A Federal High Court in Abuja has nullified key portions of the Independent National Electoral Commission's (INEC) revised timetable for the 2027 general election, ruling that the electoral body acted outside its statutory powers when it set its own deadlines for party primaries and candidate nominations.
Justice Mohammed Umar, who delivered the judgment, held that INEC's authority under the Electoral Act 2026 is limited to receiving notices of primaries and monitoring the process, and does not extend to prescribing when those primaries must take place.
"The powers of the defendant to receive notice of party primaries and the personal particulars of candidates, and its duty to attend, observe and monitor such primaries, do not extend to fixing or prescribing the timetable within which political parties may conduct their primary elections," Justice M. G. Umar ruled.

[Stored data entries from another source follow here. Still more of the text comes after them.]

-- ==== Sys2Proof/Tests/Slice0.lean ====
section
/-! SUPPORT. Tests of the model on the fixture of 95_test_vectors.md section 2 (the spec's derived vectors; the bytes that the
spec leaves symbolic stand at 0), and a witness for the hypotheses of each statement. -/

namespace Sys2Proof.Tests

open Sys2Proof Sys2Proof.Machine

/-! ## The fixture (95_test_vectors.md section 2) -/

/-- A plan entry with SF 7 to 12, for a frequency in range. -/
def entry (f : BitVec 32) (h : f.toNat * 2 ^ 19 / 32000000 < 2 ^ 24) : PlanEntry :=
  ⟨f, 0, 7, 12, f, 0, 7, 12, by decide, h⟩

def plan : Plan :=
  ⟨[entry 868100000 (by decide), entry 868300000 (by decide), entry 868500000 (by decide)], by decide,
    entry 868100000 (by decide)⟩

def bytes0 : PerVariant Byte := ⟨0, 0⟩

def rates0 : PerVariant (PerSf Rate) := perVariant fun _ => perSf fun _ => ⟨0, 0, 0⟩

def params : Params where
  variant := .a
  timeBits := 32
  plan := plan
  regs := defaultRegMap
  modes := defaultModeMap
  dioMap := defaultDioMap
  expectedChipId := ⟨0x12, 0x12⟩
  rssiThreshold := 60
  doneWaitScan := perSf fun _ => 5000
  doneWaitCad := perSf fun _ => 5000
  eventWait := perSf fun _ => 100000
  txDelay := 0
  sf7Extra := 0
  coarseThreshold := 16000
  dropOnMiss := false
  maxTxLen := 255
  rateNoCrc := rates0
  rateCrc := rates0
  symbTimeoutShort := bytes0
  symbTimeoutLong := bytes0
  paHighNibble := ⟨8, 8⟩
  iqNormal := bytes0
  iqInverted := bytes0
  txFifoBase := 0
  rxCrcFlag := true
  requireValidHeader := true
  snrRounding := .floor
  threeIrqLines := false
  initWrites := ⟨[], []⟩
  tCss := 0
  tCsh := 0
  tCsi := 0
  spiMode := 0
  txLateBound := 0
  txBrokenVariant := .a
  timeBitsPos := by decide
  waitsFit := by decide
  delaysFit := by decide

/-- The parameters with a clock of 20 bits. -/
def params20 : Params :=
  { params with timeBits := 20, timeBitsPos := by decide, waitsFit := by decide, delaysFit := by decide }

/-- A block that has booted, in a radio state, with a clock, hop and cad, and answers that the chip has ready by address. -/
def block (state : BitVec 3) (clock : Nat) (hop cad : Bool) (answers : List (Byte × Byte)) : State where
  radioState := state
  passActive := false
  booted := true
  txPhase := .idle
  sf := 7
  ch := 0
  cfgSF := 9
  cfgHop := hop
  cfgCad := cad
  cfgCh := 0
  cfg0 := ⟨9, if hop then 1 else 0, if cad then 1 else 0, 0⟩
  pending := false
  eventTime := 0
  doneTime := 0
  clock := clock
  lastRssi := 0
  inValid := false
  inbound := ⟨List.replicate 128 0, 0, 0, 0, 7, 0, 0⟩
  outValid := false
  outbound := ⟨List.replicate 255 0, 0, 0, 0, 0, 0, false, false⟩
  stats := zeroStats 3
  halted := false
  modeShadow := match state.toNat with | 1 | 2 => .known .cad | 3 => .known .rxSingle | 5 => .known .tx | _ => .known .standby
  faults := []
  log := []
  history := []
  par := params
  inbox := []
  waiting := []
  chipAnswers := answers
  draws := 0
  result := .none

/-- A request of one byte for 868.1 MHz. -/
def request (target : Nat) : OutboundRequest := ⟨[0x40], target, 9, 20, 868100000, false, true⟩

/-- A block that holds a staged request. -/
def staged (s : State) (target : Nat) : State :=
  { s with outValid := true, outbound := ⟨0x40 :: List.replicate 254 0, 1, target, 9, 20, 868100000, false, true⟩ }

/-- A block before bring-up, with `Cfg0`. -/
def unbooted (c : CfgRecord) (answers : List (Byte × Byte)) : State :=
  { block 0 0 false false answers with booted := false, cfg0 := c, modeShadow := .unknown }

/-- The state that a step gives. -/
def after (s : State) : State :=
  match step s with
  | .next t => t
  | _ => s

/-- The state that an operation gives. -/
def ran (i : Instr) (s : State) : State :=
  match exec i s with
  | .next t => t
  | _ => s

/-- Two answers of the mode register, which an arming sequence reads twice. -/
def modes : List (Byte × Byte) := [(0x01, 0), (0x01, 0)]

/-- What a pass shows: its key, then the radio state, the SF, the channel, the number of transactions and the log after it. -/
structure Seen where
  key : BitVec 16
  state : BitVec 3
  sf : BitVec 4
  ch : Nat
  spi : Nat
  log : List (LogCode × List Nat)
deriving DecidableEq, Repr

def seen (s : State) : Seen where
  key := s.passKey
  state := (after s).radioState
  sf := (after s).sf
  ch := (after s).ch
  spi := (after s).history.length
  log := (after s).log.map fun e => (e.code, e.info)

/-- The bytes on the bus that an operation makes. -/
def wires (i : Instr) (s : State) : List (List Byte) := (ran i s).history.map SpiEvent.wire

/-! ## Well-formedness: each check refuses an ill-formed operation (rules R90, R91, R101, R103) -/

theorem test_wf_refuses_spiRead : (Instr.spiRead 0x80).wf = false := by decide

theorem test_wf_refuses_spiWrite : (Instr.spiWrite 0x80 0).wf = false := by decide

theorem test_wf_refuses_burst_address : (Instr.spiBurstWrite 0x80 [1]).wf = false := by decide

theorem test_wf_refuses_burst_empty : (Instr.spiBurstWrite 0x00 []).wf = false := by decide

theorem test_wf_refuses_irqEdge : (Instr.irqEdge 3).wf = false := by decide

theorem test_wf_refuses_keys_1 :
    (Instr.evInit 0x2000).wf = false ∧
    (Instr.evScanDetect 0x2004).wf = false ∧
    (Instr.evScanPromote 0x2204).wf = false ∧
    (Instr.evScanDoneHop 0x3604).wf = false ∧
    (Instr.evScanStay 0x2604).wf = false ∧
    (Instr.evScanTxreq 0x2302).wf = false ∧
    (Instr.evScanSofthop 0x2F00).wf = false ∧
    (Instr.evScanIdle 0x2E00).wf = false ∧
    (Instr.evScanUnexpected 0x2204).wf = false ∧
    (Instr.evCadDetect 0x4204).wf = false ∧
    (Instr.evCadNextSf 0x5204).wf = false := by decide

theorem test_wf_refuses_keys_2 :
    (Instr.evCadExhausted 0x4204).wf = false ∧
    (Instr.evCadTxreq 0x4200).wf = false ∧
    (Instr.evCadSofthop 0x4300).wf = false ∧
    (Instr.evCadIdle 0x4E00).wf = false ∧
    (Instr.evCadUnexpected 0x4200).wf = false ∧
    (Instr.evRxCrcerr 0x7250).wf = false ∧
    (Instr.evRxHdrinv 0x7250).wf = false ∧
    (Instr.evRxDone 0x7270).wf = false ∧
    (Instr.evRxTimeoutHop 0x6080).wf = false ∧
    (Instr.evRxTimeout 0x6680).wf = false ∧
    (Instr.evRxHdrseen 0x6212).wf = false := by decide

theorem test_wf_refuses_keys_3 :
    (Instr.evRxTxreq 0x6300).wf = false ∧
    (Instr.evRxSofttmo 0x6200).wf = false ∧
    (Instr.evRxIdle 0x6E00).wf = false ∧
    (Instr.evRxUnexpected 0x6210).wf = false ∧
    (Instr.evTxRun 0x8000).wf = false ∧
    (Instr.evTxNoreq 0x8100).wf = false ∧
    (Instr.evTxdDone 0xA000).wf = false ∧
    (Instr.evTxdTimeout 0xA000).wf = false ∧
    (Instr.evTxdWait 0xA800).wf = false ∧
    (Instr.evTxdUnexpected 0xA008).wf = false ∧
    (Instr.evDefault 0xA000).wf = false := by decide

/-! ## Decoding: one word written out from the encoding for each constructor (rules R90, R91, R96, R98 to R101) -/

theorem test_decode_spiRead : decode (.spi false [0x42, 0x12]) = .ok (.spiRead 0x42) := by decide

theorem test_decode_spiWrite : decode (.spi false [0x81, 0x81]) = .ok (.spiWrite 0x01 0x81) := by decide

theorem test_decode_spiBurstWrite : decode (.spi true [0x80, 0x40]) = .ok (.spiBurstWrite 0x00 [0x40]) := by decide

theorem test_decode_setFrequency : decode (.op 0x2000 (.hz 868100000)) = .ok (.setFrequency 868100000) := by decide

theorem test_decode_setRate : decode (.op 0x2101 (.rate 9)) = .ok (.setRate true 9) := by decide

theorem test_decode_setPower : decode (.op 0x2200 (.power 0xFF)) = .ok (.setPower 0xFF) := by decide

theorem test_decode_setOpmode : decode (.op 0x2305 .empty) = .ok (.setOpmode .rxCont) := by decide

theorem test_decode_setIq : decode (.op 0x2401 .empty) = .ok (.setIq true) := by decide

theorem test_decode_clearIrq : decode (.op 0x25FF .empty) = .ok (.clearIrq 0xFF) := by decide

theorem test_decode_setIrqMask : decode (.op 0x26FA .empty) = .ok (.setIrqMask 0xFA) := by decide

theorem test_decode_setDioMap : decode (.op 0x2702 .empty) = .ok (.setDioMap .tx) := by decide

theorem test_decode_checkChipId : decode (.op 0x2800 .empty) = .ok (.checkChipId) := by decide

theorem test_decode_advanceChannel : decode (.op 0x3000 .empty) = .ok (.advanceChannel) := by decide

theorem test_decode_evalPass : decode (.op 0x4000 .empty) = .ok (.evalPass) := by decide

theorem test_decode_armScanner : decode (.op 0x4100 .empty) = .ok (.armScanner) := by decide

theorem test_decode_armRxSingle : decode (.op 0x4200 .empty) = .ok (.armRxSingle) := by decide

theorem test_decode_armRxCont : decode (.op 0x4300 .empty) = .ok (.armRxCont) := by decide

theorem test_decode_armListen : decode (.op 0x4400 .empty) = .ok (.armListen) := by decide

theorem test_decode_keyTx : decode (.op 0x4500 .empty) = .ok (.keyTx) := by decide

theorem test_decode_recover : decode (.op 0x4600 .empty) = .ok (.recover) := by decide

theorem test_decode_restart : decode (.op 0x4700 .empty) = .ok (.restart) := by decide

theorem test_decode_forceScan : decode (.op 0x4800 .empty) = .ok (.forceScan) := by decide

theorem test_decode_bringup : decode (.op 0x4900 .empty) = .ok (.bringup) := by decide

theorem test_decode_waitUntil : decode (.op 0x5000 (.wait 50000 7)) = .ok (.waitUntil 50000 7) := by decide

theorem test_decode_capturePacket : decode (.op 0x6000 .empty) = .ok (.capturePacket) := by decide

theorem test_decode_irqEdge : decode (.op 0x8002 .empty) = .ok (.irqEdge 2) := by decide

theorem test_decode_submitTx : decode (.op 0x8100 (.request (request 7))) = .ok (.submitTx (request 7)) := by decide

theorem test_decode_takePacket : decode (.op 0x8200 .empty) = .ok (.takePacket) := by decide

theorem test_decode_readStats : decode (.op 0x8300 .empty) = .ok (.readStats) := by decide

theorem test_decode_configure : decode (.op 0x8400 (.config ⟨9, 0, 1, 2⟩)) = .ok (.configure ⟨9, 0, 1, 2⟩) := by decide

theorem test_decode_readState : decode (.op 0x8500 .empty) = .ok (.readState) := by decide

theorem test_decode_reset : decode (.op 0x8600 (.config ⟨7, 1, 0, 1⟩)) = .ok (.reset ⟨7, 1, 0, 1⟩) := by decide

theorem test_decode_clockAdvance : decode (.op 0x8700 (.tick 1000)) = .ok (.clockAdvance 1000) := by decide

theorem test_decode_evInit : decode (.eval 0x0600) = .ok (.evInit 0x0600) := by decide

theorem test_decode_evScanDetect : decode (.eval 0x2205) = .ok (.evScanDetect 0x2205) := by decide

theorem test_decode_evScanPromote : decode (.eval 0x3604) = .ok (.evScanPromote 0x3604) := by decide

theorem test_decode_evScanDoneHop : decode (.eval 0x2604) = .ok (.evScanDoneHop 0x2604) := by decide

theorem test_decode_evScanStay : decode (.eval 0x2204) = .ok (.evScanStay 0x2204) := by decide

theorem test_decode_evScanTxreq : decode (.eval 0x2F00) = .ok (.evScanTxreq 0x2F00) := by decide

theorem test_decode_evScanSofthop : decode (.eval 0x2E00) = .ok (.evScanSofthop 0x2E00) := by decide

theorem test_decode_evScanIdle : decode (.eval 0x2600) = .ok (.evScanIdle 0x2600) := by decide

theorem test_decode_evScanUnexpected : decode (.eval 0x2302) = .ok (.evScanUnexpected 0x2302) := by decide

theorem test_decode_evCadDetect : decode (.eval 0x4601) = .ok (.evCadDetect 0x4601) := by decide

theorem test_decode_evCadNextSf : decode (.eval 0x4204) = .ok (.evCadNextSf 0x4204) := by decide

theorem test_decode_evCadExhausted : decode (.eval 0x5204) = .ok (.evCadExhausted 0x5204) := by decide

theorem test_decode_evCadTxreq : decode (.eval 0x4300) = .ok (.evCadTxreq 0x4300) := by decide

theorem test_decode_evCadSofthop : decode (.eval 0x4E00) = .ok (.evCadSofthop 0x4E00) := by decide

theorem test_decode_evCadIdle : decode (.eval 0x4200) = .ok (.evCadIdle 0x4200) := by decide

theorem test_decode_evCadUnexpected : decode (.eval 0x4208) = .ok (.evCadUnexpected 0x4208) := by decide

theorem test_decode_evRxCrcerr : decode (.eval 0x7270) = .ok (.evRxCrcerr 0x7270) := by decide

theorem test_decode_evRxHdrinv : decode (.eval 0x60C0) = .ok (.evRxHdrinv 0x60C0) := by decide

theorem test_decode_evRxDone : decode (.eval 0x7250) = .ok (.evRxDone 0x7250) := by decide

theorem test_decode_evRxTimeoutHop : decode (.eval 0x6680) = .ok (.evRxTimeoutHop 0x6680) := by decide

theorem test_decode_evRxTimeout : decode (.eval 0x6080) = .ok (.evRxTimeout 0x6080) := by decide

theorem test_decode_evRxHdrseen : decode (.eval 0x6210) = .ok (.evRxHdrseen 0x6210) := by decide

theorem test_decode_evRxTxreq : decode (.eval 0x6100) = .ok (.evRxTxreq 0x6100) := by decide

theorem test_decode_evRxSofttmo : decode (.eval 0x6E00) = .ok (.evRxSofttmo 0x6E00) := by decide

theorem test_decode_evRxIdle : decode (.eval 0x6300) = .ok (.evRxIdle 0x6300) := by decide

theorem test_decode_evRxUnexpected : decode (.eval 0x6212) = .ok (.evRxUnexpected 0x6212) := by decide

theorem test_decode_evTxRun : decode (.eval 0x8100) = .ok (.evTxRun 0x8100) := by decide

theorem test_decode_evTxNoreq : decode (.eval 0x8000) = .ok (.evTxNoreq 0x8000) := by decide

theorem test_decode_evTxdDone : decode (.eval 0xA208) = .ok (.evTxdDone 0xA208) := by decide

theorem test_decode_evTxdTimeout : decode (.eval 0xA800) = .ok (.evTxdTimeout 0xA800) := by decide

theorem test_decode_evTxdWait : decode (.eval 0xA000) = .ok (.evTxdWait 0xA000) := by decide

theorem test_decode_evTxdUnexpected : decode (.eval 0xA240) = .ok (.evTxdUnexpected 0xA240) := by decide

theorem test_decode_evDefault : decode (.eval 0xE0FF) = .ok (.evDefault 0xE0FF) := by decide

/-- V-HOST-5, -6, -27, -29, V-CFG-12: the words that are no operation (rules R91, R103). -/
theorem test_decode_refuses :
    decode (.op 0x8800 .empty) = .error .unassignedCode ∧
    decode (.op 0x8101 (.request (request 7))) = .error .reservedBits ∧
    decode (.op 0x8003 .empty) = .error .reservedBits ∧ decode (.op 0x8004 .empty) = .error .reservedBits ∧
    decode (.op 0x2703 .empty) = .error .reservedBits ∧ decode (.op 0x2000 .empty) = .error .wrongRecord ∧
    decode (.spi false [0x12]) = .error .badFrame ∧ decode (.spi true [0x12, 0x04]) = .error .badFrame := by decide

/-- The host's table words (log entry 3). -/
theorem test_tableWords :
    decodeTableWord 16 0x2101 = some (.setRate true 0) ∧ decodeTableWord 16 0x7250 = some (.evRxDone 0x7250) ∧
    decodeTableWord 8 0x12 = some (.spiRead 0x12) ∧ decodeTableWord 8 0x92 = some (.spiWrite 0x12 0) := by decide

/-! ## Operations on small states (95_test_vectors.md sections 3.1 to 3.12) -/

/-- V-SPI-1, -4, -8. -/
theorem test_spi : wires (.spiRead 0x12) (block 1 0 false true [(0x12, 0x04)]) = [[0x12, 0x04]] ∧
    wires (.spiWrite 0x12 0xFF) (block 1 0 false true []) = [[0x92, 0xFF]] ∧
    wires (.spiBurstWrite 0x00 [1, 2, 3]) (block 1 0 false true []) = [[0x80, 1, 2, 3]] := by decide

/-- V-SPI-10, -11. -/
theorem test_spi_faults : (ran (.spiWrite 0x80 0) (block 1 0 false true [])).faults = [.addrRange] ∧
    (ran (.spiBurstWrite 0x00 []) (block 1 0 false true [])).faults = [.emptyBurst] := by decide

/-- V-FRQ-7, -11. -/
theorem test_setFrequency :
    wires (.setFrequency 869525000) (block 0 0 false false []) = [[0x86, 0xD9], [0x87, 0x61], [0x88, 0x99]] ∧
    wires (.setFrequency 1023999999) (block 0 0 false false []) = [[0x86, 0xFF], [0x87, 0xFF], [0x88, 0xFF]] := by decide

/-- V-FRQ-12, -13. -/
theorem test_setFrequency_faults : (ran (.setFrequency 1024000000) (block 0 0 false false [])).faults = [.freqRange] ∧
    (ran (.setFrequency 868100000) (block 1 0 false true [])).faults = [.configActive] := by decide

Under INEC's revised timetable, all political parties were required to submit their membership registers by May 10, complete their primaries, and file withdrawals and candidate replacements before the end of this month.
The court set aside all of those deadlines.
The judgment, delivered in suit FHC/ABJ/CS/517/2016, arose from a challenge filed in March by the Youth Party, which argued that INEC had effectively overridden timelines already guaranteed by statute.
The court agreed, ruling that Section 29(1) of the Electoral Act gives parties up to 120 days before an election to submit candidates' particulars, a window INEC cannot lawfully compress.
Similarly, the court held that parties retain the right to withdraw and substitute candidates up to 90 days before polling, and that INEC cannot impose an earlier cut-off.
The ruling also restrained INEC from publishing a final list of candidates before the 60-day minimum period required by law and clarified that membership register deadlines do not apply to primaries conducted to replace withdrawn candidates.